Records supplied:
——————————
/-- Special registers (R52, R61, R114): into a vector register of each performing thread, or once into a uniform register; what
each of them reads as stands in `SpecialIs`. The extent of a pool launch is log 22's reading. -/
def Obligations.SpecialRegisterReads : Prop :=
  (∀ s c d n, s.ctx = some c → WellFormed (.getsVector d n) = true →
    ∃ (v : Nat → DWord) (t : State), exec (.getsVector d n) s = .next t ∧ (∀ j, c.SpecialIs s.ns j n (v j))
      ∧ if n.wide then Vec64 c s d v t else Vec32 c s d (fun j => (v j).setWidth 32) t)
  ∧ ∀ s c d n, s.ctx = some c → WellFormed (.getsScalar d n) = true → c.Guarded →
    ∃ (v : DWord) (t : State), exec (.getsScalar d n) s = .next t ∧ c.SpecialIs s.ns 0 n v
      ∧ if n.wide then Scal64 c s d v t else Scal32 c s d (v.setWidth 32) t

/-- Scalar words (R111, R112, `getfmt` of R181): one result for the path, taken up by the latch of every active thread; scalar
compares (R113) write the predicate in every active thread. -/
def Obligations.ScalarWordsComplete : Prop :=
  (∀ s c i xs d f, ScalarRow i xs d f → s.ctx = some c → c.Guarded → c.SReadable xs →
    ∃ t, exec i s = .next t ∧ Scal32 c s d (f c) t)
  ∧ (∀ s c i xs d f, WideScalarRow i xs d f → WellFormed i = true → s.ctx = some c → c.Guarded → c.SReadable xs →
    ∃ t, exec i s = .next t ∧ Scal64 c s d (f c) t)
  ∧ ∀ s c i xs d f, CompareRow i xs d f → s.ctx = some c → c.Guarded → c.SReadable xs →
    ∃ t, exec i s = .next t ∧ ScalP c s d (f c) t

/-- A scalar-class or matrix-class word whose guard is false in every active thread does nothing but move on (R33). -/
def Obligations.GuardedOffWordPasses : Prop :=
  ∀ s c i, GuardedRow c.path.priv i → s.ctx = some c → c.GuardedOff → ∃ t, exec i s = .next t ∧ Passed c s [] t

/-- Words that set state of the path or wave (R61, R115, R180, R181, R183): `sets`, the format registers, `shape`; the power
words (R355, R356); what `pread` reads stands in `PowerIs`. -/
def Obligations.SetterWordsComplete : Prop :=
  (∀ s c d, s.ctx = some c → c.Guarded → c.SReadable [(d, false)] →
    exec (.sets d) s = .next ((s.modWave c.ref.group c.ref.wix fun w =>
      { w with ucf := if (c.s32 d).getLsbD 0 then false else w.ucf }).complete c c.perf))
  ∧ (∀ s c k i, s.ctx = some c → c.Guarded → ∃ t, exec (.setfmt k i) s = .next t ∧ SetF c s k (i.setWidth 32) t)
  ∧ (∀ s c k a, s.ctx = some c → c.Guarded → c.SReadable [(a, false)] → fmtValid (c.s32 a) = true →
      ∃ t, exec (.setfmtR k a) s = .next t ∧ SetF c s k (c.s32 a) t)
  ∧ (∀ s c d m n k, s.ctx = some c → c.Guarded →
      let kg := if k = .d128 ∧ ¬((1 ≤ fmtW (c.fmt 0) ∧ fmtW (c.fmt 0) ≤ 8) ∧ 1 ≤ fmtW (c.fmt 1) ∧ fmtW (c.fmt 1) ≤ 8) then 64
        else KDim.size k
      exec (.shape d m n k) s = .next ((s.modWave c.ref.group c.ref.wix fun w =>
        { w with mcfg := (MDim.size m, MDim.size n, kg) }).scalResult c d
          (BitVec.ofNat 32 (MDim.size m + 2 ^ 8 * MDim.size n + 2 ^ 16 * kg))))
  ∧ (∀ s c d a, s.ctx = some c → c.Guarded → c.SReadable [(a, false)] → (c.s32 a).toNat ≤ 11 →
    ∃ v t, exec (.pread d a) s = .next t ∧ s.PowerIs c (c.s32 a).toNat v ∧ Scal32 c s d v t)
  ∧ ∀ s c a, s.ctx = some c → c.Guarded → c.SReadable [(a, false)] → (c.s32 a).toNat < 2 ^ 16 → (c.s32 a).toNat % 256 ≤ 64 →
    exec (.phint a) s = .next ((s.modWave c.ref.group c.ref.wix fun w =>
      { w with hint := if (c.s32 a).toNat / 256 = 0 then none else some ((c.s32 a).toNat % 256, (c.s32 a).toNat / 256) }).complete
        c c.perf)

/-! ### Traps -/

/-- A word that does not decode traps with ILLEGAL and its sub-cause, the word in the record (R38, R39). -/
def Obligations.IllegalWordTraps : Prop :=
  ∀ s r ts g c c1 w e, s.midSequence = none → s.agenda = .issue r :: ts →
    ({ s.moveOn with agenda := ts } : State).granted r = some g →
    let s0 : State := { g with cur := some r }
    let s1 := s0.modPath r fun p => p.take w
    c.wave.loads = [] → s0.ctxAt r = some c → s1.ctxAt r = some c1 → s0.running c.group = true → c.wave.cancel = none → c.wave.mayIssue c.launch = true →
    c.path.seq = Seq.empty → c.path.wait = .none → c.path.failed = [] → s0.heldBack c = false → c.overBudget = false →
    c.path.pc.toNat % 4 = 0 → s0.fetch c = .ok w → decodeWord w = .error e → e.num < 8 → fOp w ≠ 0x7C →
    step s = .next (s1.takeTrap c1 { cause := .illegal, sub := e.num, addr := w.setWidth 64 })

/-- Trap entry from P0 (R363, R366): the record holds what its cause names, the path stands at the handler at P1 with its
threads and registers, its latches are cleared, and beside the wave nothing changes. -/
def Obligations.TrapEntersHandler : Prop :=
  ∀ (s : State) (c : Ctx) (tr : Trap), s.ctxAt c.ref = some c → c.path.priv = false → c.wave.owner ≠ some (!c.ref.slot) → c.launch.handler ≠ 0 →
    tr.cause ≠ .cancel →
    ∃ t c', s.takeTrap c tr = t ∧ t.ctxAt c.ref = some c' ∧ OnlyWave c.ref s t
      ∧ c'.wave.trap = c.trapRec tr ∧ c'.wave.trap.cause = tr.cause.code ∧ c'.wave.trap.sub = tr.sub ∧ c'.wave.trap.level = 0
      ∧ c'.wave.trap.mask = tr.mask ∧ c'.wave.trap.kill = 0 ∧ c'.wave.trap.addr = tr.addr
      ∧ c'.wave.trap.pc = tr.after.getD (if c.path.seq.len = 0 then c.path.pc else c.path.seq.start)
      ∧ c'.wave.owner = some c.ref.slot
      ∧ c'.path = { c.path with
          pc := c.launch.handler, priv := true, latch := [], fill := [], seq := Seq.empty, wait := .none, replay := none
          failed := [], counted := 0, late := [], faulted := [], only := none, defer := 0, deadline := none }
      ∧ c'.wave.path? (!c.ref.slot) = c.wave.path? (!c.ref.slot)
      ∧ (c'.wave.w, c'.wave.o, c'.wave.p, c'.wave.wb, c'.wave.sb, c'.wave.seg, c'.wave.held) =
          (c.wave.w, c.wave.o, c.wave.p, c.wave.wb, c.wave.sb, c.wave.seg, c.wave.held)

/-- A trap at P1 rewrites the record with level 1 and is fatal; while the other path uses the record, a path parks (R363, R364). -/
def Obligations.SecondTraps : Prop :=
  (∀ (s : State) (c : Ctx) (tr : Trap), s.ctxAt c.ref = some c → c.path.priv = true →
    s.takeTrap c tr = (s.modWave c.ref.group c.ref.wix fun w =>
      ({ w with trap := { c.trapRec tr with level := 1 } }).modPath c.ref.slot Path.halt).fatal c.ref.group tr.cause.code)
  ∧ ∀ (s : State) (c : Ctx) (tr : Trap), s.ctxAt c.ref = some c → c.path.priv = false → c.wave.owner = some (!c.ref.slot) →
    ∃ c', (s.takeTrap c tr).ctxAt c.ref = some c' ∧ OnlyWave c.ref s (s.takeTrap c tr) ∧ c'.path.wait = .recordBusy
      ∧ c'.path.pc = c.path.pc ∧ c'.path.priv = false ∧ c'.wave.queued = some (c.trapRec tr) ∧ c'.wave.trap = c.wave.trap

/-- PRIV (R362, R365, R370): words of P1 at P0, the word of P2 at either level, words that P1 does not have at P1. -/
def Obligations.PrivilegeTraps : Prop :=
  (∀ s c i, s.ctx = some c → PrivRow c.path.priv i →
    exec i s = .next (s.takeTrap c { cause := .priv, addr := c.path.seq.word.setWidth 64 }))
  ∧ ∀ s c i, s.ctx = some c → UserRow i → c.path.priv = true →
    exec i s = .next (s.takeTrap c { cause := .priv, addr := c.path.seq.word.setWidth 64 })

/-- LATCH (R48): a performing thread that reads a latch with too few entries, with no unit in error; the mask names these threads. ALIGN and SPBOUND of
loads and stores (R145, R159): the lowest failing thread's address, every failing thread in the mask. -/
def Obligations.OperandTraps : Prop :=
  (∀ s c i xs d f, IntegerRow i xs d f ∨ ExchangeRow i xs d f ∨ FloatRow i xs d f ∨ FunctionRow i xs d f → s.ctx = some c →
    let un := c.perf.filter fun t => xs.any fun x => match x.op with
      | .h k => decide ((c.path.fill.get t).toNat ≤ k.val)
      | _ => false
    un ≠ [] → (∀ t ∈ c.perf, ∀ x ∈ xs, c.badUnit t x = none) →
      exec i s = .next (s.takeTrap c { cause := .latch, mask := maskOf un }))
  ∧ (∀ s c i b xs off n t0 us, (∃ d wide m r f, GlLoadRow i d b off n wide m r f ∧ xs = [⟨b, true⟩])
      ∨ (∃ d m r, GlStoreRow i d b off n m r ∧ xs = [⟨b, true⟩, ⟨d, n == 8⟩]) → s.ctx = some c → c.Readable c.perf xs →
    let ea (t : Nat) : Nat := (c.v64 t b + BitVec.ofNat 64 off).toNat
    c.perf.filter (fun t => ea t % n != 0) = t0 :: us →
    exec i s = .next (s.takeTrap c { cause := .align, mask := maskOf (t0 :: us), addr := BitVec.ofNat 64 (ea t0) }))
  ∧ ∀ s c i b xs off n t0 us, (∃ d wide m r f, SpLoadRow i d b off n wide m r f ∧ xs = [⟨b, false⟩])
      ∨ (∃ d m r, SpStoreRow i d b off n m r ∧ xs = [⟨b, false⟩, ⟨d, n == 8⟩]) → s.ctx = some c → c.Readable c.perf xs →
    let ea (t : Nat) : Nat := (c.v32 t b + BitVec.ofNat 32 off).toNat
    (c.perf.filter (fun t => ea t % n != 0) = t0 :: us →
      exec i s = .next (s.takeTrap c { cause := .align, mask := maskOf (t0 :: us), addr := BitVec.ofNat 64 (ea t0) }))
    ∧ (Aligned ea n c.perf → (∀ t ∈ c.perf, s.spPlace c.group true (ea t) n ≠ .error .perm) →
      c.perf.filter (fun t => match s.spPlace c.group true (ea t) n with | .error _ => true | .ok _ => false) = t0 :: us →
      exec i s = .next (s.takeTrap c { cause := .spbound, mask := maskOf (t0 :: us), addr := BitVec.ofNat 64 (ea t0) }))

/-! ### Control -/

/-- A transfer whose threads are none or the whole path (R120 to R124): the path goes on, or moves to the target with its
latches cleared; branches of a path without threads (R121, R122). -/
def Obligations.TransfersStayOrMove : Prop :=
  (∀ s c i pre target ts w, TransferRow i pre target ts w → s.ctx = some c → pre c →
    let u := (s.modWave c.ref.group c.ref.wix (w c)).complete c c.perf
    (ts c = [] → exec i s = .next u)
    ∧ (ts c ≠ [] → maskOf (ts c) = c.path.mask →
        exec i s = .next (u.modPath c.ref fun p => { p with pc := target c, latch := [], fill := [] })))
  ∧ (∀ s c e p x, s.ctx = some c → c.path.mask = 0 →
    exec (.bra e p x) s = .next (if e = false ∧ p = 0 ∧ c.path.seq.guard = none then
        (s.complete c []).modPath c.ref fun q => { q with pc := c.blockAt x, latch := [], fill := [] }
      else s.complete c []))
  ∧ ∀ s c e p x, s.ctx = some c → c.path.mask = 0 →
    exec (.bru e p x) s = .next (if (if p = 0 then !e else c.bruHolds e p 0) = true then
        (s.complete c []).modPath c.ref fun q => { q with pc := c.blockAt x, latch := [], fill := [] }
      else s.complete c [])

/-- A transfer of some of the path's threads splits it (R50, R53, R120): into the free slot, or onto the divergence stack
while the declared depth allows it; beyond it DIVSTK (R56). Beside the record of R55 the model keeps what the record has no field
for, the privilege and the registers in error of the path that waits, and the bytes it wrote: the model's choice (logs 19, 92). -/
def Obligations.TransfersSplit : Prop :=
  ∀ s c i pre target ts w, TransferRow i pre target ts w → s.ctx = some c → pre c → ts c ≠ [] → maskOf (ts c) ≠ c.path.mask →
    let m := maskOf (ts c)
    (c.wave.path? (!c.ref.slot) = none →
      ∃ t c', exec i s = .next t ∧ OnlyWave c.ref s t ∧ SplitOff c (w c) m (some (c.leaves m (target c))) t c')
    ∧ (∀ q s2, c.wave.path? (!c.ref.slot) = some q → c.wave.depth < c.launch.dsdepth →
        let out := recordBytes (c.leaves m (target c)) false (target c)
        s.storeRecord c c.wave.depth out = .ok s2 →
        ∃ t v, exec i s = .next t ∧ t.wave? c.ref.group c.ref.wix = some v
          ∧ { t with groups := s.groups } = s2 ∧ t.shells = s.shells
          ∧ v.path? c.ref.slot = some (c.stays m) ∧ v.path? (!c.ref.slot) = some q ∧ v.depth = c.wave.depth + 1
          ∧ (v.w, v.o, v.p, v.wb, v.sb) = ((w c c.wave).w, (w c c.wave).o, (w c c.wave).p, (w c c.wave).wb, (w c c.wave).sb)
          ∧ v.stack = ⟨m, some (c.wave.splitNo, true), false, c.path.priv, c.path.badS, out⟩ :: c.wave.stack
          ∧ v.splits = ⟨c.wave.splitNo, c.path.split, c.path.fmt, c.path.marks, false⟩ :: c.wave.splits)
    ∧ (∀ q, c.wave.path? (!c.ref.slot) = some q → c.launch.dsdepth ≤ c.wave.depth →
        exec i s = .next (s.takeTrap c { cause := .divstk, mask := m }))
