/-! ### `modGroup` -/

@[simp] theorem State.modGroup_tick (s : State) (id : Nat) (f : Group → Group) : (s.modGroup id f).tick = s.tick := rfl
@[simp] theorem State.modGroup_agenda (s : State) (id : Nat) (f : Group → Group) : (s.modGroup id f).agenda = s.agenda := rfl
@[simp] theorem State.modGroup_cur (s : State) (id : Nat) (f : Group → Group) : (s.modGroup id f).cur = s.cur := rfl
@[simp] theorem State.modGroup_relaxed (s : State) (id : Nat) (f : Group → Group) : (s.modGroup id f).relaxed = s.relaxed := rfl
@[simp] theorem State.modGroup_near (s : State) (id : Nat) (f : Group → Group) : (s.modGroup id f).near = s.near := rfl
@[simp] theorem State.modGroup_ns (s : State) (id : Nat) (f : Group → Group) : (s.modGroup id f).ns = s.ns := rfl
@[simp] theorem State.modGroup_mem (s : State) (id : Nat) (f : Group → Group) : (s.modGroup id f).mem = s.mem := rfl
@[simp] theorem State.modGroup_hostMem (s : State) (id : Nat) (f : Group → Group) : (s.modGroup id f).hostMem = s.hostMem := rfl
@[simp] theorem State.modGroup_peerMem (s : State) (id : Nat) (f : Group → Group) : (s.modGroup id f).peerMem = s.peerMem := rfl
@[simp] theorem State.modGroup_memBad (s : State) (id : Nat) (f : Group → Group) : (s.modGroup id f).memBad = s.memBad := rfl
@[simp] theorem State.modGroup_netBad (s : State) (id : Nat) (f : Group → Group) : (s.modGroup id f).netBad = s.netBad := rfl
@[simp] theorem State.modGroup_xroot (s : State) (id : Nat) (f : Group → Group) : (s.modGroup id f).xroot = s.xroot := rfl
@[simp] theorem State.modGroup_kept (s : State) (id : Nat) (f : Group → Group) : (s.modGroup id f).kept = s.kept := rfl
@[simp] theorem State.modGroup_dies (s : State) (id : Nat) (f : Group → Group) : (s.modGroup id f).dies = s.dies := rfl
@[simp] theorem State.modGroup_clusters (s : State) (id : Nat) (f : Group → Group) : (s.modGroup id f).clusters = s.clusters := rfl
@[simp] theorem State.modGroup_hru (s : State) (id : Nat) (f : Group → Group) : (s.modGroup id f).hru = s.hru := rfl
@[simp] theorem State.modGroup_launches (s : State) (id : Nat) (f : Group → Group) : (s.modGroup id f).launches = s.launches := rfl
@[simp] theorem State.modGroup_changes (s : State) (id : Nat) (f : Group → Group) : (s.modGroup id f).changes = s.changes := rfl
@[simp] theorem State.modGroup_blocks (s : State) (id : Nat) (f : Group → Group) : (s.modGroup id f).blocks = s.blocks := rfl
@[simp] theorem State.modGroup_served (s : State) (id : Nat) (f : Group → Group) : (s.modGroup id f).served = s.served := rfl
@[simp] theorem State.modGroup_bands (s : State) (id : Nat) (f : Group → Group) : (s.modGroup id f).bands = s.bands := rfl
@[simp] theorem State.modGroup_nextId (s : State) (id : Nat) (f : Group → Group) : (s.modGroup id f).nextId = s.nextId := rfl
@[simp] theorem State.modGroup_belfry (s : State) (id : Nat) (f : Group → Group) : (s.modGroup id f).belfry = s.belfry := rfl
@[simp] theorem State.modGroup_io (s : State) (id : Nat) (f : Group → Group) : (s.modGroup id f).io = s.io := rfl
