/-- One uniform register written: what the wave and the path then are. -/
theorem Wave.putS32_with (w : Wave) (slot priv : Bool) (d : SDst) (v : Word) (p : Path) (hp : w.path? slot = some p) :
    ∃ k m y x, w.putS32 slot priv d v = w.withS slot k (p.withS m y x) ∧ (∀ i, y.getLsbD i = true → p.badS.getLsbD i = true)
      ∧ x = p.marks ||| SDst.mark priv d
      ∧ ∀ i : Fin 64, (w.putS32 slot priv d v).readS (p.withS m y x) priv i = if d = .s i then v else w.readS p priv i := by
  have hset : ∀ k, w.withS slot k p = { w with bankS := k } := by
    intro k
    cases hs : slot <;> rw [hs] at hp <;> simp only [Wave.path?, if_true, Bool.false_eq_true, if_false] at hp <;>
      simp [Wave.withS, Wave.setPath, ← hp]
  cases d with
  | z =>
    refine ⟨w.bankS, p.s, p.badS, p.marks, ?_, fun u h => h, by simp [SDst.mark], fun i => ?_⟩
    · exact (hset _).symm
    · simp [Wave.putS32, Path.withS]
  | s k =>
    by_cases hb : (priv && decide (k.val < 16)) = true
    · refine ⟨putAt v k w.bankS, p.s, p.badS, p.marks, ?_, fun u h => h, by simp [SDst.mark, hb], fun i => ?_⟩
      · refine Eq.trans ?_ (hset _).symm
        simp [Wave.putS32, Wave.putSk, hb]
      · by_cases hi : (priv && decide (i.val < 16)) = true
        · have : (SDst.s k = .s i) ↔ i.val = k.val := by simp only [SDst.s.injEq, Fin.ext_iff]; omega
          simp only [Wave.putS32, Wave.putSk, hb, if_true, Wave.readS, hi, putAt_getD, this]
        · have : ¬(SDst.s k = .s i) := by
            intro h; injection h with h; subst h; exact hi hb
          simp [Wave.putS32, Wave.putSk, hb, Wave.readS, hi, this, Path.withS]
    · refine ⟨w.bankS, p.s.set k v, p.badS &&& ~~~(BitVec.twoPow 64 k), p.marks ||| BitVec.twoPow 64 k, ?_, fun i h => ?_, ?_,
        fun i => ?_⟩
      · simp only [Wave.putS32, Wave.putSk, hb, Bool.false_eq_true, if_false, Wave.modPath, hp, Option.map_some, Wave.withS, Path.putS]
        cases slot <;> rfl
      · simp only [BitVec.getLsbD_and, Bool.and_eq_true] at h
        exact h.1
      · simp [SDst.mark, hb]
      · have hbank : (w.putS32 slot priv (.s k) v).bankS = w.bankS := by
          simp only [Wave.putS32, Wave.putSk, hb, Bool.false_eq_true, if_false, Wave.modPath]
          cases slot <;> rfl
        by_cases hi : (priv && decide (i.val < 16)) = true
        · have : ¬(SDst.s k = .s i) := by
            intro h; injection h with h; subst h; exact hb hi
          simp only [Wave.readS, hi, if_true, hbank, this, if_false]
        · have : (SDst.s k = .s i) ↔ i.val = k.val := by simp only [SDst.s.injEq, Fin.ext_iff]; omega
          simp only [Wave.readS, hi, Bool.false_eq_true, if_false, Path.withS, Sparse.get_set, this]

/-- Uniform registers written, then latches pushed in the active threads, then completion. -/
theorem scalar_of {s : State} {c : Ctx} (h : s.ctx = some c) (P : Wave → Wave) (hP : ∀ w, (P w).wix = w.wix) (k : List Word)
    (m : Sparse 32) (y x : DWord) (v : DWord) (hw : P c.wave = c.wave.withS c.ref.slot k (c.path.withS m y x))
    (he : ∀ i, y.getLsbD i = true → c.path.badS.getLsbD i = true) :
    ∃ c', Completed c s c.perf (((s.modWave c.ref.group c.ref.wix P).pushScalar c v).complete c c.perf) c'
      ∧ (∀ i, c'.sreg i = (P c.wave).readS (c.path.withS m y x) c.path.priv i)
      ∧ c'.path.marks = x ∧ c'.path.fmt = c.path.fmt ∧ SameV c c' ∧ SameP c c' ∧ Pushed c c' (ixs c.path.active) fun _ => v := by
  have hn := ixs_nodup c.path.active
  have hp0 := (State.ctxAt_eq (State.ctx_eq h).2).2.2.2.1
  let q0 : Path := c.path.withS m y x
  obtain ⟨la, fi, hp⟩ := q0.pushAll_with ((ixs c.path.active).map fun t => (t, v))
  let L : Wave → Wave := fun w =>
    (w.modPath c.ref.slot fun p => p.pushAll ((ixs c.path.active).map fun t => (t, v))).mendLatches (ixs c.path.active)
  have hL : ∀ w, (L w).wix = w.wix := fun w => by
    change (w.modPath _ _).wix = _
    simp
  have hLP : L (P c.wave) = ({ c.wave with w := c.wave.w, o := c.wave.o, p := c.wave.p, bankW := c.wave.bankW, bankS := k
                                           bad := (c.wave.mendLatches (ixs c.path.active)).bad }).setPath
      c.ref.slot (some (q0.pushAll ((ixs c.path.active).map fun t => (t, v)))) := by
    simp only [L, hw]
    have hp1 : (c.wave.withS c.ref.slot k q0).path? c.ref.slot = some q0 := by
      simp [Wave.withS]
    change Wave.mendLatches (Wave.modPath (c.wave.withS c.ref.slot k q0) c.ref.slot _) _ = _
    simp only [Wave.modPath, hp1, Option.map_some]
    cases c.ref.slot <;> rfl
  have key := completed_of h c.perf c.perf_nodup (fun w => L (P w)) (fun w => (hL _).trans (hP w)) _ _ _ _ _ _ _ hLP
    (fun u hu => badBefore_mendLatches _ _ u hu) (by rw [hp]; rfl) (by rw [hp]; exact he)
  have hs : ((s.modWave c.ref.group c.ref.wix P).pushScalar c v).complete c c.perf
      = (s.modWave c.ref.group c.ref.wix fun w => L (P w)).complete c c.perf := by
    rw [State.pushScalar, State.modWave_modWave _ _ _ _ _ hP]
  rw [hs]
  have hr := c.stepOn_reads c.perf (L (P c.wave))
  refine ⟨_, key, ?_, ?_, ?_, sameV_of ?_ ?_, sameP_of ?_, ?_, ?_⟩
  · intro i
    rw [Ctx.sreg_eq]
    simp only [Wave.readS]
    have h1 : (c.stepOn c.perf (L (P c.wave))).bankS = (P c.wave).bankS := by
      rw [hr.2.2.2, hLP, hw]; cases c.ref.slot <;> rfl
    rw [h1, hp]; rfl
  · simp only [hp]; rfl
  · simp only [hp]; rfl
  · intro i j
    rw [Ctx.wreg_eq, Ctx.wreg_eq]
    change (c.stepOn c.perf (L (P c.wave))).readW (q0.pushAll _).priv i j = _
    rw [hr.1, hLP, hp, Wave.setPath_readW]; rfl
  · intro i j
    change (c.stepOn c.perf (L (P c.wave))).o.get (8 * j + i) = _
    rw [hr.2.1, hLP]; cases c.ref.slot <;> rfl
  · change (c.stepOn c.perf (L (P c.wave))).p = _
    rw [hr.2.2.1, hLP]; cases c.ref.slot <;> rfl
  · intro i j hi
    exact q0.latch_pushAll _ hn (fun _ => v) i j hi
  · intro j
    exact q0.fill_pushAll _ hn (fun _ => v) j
——————————
Repeat word for word the lines above that run from the line containing "theorem Wave.putS32_with (w" through the line containing "SDst.mark priv d", both ends included, and nothing else.

theorem Wave.putS32_with (w : Wave) (slot priv : Bool) (d : SDst) (v : Word) (p : Path) (hp : w.path? slot = some p) :
    ∃ k m y x, w.putS32 slot priv d v = w.withS slot k (p.withS m y x) ∧ (∀ i, y.getLsbD i = true → p.badS.getLsbD i = true)
      ∧ x = p.marks ||| SDst.mark priv d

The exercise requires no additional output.